= REQUIRED ACTION =
Produce as output only the lines below starting at the line with "-- ==== Sys2Proof/Laws/State.lean" and continuing through the line with "s.mem := rfl", each one exactly as written.

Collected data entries
■ ■ ■

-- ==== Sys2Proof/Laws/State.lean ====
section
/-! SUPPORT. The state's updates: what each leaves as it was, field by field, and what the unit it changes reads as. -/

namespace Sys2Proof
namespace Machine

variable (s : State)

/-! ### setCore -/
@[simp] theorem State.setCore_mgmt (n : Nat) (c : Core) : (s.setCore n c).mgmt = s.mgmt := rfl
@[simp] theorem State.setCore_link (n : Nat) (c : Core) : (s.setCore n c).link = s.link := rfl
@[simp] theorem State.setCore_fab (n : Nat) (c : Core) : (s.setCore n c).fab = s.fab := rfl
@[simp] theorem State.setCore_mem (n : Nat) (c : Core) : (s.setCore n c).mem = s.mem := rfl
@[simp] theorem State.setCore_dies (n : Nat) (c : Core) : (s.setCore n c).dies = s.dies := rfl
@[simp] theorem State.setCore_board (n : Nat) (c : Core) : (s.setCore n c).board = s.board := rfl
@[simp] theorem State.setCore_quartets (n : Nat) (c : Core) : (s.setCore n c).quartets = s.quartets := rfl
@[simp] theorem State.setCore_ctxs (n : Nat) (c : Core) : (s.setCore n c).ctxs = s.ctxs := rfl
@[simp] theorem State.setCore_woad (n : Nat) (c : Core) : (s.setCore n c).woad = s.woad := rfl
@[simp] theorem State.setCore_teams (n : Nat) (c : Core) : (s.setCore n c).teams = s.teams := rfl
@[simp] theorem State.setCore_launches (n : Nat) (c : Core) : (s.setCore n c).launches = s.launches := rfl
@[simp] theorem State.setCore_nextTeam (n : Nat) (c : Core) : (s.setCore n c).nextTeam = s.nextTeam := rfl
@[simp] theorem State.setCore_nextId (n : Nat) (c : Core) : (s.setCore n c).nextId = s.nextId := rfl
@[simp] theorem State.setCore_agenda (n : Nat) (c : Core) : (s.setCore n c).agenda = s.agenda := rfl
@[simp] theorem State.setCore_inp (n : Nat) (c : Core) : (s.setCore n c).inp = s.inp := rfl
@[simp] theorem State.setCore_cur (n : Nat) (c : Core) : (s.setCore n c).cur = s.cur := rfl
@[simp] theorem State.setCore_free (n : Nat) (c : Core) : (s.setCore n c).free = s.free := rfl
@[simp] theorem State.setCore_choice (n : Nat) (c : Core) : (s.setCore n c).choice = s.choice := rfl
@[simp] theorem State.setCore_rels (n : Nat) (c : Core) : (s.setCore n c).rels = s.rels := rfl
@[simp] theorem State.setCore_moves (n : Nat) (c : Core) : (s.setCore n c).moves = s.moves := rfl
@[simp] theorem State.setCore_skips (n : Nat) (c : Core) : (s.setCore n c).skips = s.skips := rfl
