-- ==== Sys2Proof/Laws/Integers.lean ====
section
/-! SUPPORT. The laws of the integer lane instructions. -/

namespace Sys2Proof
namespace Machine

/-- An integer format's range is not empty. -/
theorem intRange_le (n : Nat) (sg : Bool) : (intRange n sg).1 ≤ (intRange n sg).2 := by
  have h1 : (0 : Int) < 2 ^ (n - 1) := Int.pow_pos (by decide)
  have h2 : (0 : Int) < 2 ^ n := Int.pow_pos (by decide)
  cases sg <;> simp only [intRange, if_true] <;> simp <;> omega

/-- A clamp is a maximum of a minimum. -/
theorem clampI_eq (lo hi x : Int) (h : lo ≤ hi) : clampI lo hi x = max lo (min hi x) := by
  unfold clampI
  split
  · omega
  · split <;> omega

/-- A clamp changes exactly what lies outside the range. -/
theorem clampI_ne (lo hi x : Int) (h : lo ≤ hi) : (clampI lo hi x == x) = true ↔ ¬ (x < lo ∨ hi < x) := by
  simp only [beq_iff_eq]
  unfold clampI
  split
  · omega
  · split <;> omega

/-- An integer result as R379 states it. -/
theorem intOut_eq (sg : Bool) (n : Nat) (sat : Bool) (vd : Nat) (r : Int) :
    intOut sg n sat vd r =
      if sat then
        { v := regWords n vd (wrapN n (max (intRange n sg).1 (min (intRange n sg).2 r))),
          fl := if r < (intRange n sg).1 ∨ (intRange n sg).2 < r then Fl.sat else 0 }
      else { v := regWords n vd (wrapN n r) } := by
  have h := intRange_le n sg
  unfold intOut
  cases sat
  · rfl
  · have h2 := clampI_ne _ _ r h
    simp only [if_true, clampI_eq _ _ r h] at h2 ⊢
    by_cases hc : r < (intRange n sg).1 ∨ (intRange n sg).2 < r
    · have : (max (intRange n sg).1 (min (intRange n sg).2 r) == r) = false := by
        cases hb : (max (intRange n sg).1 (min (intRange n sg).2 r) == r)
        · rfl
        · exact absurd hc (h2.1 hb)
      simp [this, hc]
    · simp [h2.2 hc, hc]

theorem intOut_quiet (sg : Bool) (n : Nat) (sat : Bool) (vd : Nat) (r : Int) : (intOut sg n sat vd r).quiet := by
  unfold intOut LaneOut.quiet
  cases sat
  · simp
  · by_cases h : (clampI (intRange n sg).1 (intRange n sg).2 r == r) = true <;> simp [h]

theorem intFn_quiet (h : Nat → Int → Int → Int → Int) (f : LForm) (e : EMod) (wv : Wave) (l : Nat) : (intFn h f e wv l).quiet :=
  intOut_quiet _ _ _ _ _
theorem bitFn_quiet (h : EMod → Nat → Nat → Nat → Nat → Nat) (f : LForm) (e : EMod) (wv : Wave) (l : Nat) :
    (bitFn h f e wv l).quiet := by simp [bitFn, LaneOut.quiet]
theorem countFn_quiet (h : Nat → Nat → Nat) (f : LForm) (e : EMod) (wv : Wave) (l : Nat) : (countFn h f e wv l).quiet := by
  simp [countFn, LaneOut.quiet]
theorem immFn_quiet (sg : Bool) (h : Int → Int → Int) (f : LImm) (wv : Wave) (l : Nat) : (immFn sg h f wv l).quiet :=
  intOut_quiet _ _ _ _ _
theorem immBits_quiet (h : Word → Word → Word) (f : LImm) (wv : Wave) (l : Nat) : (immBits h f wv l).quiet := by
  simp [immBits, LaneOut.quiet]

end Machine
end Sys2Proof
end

■ ■ ■

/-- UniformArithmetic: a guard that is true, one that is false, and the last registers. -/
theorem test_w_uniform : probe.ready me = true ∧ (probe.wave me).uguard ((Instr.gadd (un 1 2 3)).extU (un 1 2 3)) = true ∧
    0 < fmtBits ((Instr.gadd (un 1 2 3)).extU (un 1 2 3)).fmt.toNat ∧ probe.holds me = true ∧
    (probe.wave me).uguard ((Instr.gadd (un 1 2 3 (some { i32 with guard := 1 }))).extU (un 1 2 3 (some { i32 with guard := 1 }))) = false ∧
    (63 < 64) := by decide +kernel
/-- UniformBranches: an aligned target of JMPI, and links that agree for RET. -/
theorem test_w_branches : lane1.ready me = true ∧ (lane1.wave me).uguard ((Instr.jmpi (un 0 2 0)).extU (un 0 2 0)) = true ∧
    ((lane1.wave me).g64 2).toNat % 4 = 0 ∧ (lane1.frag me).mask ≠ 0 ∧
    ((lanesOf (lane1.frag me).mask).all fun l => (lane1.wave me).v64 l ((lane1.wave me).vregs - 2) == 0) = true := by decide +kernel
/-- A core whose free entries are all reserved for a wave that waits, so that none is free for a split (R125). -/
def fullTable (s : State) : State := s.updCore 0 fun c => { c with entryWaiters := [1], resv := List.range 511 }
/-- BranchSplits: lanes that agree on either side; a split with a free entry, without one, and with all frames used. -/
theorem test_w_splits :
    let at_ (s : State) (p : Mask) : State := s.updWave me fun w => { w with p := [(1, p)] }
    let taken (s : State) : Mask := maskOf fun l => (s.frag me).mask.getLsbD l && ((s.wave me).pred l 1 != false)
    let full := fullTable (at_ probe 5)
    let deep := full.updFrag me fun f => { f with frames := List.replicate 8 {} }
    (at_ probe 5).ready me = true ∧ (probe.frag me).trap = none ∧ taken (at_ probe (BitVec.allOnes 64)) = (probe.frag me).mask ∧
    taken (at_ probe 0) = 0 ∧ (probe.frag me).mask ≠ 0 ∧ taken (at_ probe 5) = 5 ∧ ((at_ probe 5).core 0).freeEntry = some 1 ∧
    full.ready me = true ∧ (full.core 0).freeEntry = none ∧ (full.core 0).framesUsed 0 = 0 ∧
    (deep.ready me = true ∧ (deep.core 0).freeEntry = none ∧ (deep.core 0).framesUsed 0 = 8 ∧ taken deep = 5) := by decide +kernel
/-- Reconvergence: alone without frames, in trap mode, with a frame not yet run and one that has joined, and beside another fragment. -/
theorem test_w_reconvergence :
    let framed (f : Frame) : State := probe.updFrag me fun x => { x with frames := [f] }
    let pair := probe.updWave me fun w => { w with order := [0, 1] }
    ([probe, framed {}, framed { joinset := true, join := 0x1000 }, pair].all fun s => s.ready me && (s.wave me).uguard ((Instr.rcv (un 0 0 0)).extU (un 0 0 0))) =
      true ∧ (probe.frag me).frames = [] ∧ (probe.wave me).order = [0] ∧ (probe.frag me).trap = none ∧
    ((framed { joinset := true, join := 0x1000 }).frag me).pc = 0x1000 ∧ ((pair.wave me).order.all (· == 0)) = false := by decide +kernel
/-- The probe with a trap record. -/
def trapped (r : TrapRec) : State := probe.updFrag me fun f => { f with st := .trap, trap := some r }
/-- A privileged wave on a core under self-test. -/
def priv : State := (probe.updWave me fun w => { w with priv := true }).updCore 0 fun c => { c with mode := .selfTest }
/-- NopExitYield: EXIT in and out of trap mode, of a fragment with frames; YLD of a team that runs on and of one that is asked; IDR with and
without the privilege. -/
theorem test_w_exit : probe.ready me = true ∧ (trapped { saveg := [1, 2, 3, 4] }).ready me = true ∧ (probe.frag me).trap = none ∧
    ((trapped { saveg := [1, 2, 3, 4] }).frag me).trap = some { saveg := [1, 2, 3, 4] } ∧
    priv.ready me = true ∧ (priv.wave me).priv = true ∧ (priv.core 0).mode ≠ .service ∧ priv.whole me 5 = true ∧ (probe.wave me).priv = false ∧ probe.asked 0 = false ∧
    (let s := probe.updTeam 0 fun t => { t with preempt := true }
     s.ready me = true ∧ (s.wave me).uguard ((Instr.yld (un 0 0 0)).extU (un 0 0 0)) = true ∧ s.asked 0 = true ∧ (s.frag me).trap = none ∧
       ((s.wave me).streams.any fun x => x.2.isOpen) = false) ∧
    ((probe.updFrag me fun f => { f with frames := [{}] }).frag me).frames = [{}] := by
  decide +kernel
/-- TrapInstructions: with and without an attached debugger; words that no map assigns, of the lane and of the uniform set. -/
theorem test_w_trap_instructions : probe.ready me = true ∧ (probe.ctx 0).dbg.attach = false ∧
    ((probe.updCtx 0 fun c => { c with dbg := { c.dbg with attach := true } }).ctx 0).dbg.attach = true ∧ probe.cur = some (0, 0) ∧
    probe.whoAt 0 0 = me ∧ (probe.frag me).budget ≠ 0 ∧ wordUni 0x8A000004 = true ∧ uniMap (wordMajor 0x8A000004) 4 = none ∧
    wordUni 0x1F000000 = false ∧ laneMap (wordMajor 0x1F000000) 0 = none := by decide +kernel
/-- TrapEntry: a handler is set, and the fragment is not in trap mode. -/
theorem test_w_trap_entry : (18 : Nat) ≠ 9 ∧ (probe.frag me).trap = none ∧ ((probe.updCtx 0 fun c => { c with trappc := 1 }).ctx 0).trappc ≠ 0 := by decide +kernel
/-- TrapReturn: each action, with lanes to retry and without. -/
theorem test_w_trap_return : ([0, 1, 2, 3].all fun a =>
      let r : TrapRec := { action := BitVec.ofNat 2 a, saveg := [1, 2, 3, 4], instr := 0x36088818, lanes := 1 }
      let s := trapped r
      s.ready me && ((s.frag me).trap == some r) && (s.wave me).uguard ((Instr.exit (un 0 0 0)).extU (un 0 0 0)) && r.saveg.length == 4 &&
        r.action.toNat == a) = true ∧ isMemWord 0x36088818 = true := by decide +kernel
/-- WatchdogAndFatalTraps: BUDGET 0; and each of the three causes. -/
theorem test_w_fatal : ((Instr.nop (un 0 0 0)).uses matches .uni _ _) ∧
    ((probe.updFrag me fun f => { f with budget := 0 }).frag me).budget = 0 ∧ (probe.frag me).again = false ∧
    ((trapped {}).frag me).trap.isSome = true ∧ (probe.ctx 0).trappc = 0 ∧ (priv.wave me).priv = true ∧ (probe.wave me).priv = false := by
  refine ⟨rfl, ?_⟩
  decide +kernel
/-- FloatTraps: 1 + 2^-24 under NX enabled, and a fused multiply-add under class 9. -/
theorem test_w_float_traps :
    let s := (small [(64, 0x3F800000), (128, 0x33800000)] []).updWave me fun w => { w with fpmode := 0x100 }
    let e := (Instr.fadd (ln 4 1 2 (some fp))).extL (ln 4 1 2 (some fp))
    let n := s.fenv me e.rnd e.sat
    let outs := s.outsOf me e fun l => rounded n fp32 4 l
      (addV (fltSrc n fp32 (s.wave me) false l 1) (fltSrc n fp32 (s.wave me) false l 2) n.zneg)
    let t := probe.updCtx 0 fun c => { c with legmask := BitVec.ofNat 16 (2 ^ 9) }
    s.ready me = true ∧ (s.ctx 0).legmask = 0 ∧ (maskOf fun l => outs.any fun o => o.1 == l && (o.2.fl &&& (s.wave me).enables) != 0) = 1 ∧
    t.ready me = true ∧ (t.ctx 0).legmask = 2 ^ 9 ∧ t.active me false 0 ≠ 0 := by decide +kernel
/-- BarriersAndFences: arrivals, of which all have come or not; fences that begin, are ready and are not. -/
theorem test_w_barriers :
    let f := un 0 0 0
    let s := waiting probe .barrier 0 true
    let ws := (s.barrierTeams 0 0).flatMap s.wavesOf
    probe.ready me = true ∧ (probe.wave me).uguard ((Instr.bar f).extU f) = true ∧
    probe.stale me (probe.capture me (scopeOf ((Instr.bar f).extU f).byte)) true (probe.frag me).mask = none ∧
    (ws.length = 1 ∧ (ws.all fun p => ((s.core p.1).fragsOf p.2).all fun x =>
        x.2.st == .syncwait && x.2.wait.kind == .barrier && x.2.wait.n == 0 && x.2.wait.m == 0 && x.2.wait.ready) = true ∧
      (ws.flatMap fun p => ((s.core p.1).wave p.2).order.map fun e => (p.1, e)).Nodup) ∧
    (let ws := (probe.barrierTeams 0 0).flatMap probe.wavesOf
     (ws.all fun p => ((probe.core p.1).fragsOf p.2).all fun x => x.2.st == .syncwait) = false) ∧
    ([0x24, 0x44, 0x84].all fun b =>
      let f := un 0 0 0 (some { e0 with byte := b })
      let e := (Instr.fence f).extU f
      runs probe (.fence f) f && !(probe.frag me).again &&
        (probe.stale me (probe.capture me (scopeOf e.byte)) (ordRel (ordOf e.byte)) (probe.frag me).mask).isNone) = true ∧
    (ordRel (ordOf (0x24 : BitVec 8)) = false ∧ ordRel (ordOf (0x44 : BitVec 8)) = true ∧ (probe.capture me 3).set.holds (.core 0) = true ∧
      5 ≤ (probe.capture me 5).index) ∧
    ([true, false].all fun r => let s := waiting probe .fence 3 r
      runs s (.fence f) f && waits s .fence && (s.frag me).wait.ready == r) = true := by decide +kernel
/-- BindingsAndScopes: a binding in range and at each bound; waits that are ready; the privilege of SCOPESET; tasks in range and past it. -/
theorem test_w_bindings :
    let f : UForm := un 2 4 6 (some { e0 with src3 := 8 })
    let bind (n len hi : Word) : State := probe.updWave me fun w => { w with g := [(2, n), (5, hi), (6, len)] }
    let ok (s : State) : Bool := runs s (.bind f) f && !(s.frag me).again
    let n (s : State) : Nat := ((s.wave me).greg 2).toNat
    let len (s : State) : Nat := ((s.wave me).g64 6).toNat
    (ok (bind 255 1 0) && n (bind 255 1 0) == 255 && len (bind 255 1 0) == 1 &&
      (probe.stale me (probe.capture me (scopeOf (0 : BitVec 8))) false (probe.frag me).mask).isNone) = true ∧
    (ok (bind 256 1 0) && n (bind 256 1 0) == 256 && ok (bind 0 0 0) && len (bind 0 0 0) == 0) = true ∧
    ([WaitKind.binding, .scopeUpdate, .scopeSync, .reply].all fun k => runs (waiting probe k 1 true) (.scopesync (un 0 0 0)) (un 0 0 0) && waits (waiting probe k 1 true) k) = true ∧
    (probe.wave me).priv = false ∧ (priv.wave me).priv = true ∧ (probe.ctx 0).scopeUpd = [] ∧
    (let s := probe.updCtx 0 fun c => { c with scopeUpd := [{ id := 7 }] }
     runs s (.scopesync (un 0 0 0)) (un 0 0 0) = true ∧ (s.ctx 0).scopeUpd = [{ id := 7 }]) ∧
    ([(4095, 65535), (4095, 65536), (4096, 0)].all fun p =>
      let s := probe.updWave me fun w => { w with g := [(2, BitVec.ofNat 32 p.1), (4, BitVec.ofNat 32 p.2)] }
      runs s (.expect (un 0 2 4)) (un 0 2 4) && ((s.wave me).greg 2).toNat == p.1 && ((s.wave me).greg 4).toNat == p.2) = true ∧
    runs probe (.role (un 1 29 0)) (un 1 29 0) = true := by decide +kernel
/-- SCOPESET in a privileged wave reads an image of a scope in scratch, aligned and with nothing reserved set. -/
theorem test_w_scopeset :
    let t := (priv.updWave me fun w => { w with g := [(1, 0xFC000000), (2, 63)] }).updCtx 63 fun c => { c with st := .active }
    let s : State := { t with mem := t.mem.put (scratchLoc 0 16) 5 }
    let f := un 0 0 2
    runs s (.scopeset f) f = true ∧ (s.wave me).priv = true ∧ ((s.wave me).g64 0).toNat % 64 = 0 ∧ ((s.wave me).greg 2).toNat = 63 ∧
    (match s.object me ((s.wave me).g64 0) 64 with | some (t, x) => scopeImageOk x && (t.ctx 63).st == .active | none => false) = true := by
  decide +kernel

■ ■ ■

= RESULT BELOW =
-- ==== Sys2Proof/Laws/State.lean ====
section
/-! SUPPORT. The state's updates: what each leaves as it was, field by field, and what the unit it changes reads as. -/

namespace Sys2Proof
namespace Machine

variable (s : State)

/-! ### setCore -/
@[simp] theorem State.setCore_mgmt (n : Nat) (c : Core) : (s.setCore n c).mgmt = s.mgmt := rfl
@[simp] theorem State.setCore_link (n : Nat) (c : Core) : (s.setCore n c).link = s.link := rfl
@[simp] theorem State.setCore_fab (n : Nat) (c : Core) : (s.setCore n c).fab = s.fab := rfl
@[simp] theorem State.setCore_mem (n : Nat) (c : Core) : (s.setCore n c).mem = s.mem := rfl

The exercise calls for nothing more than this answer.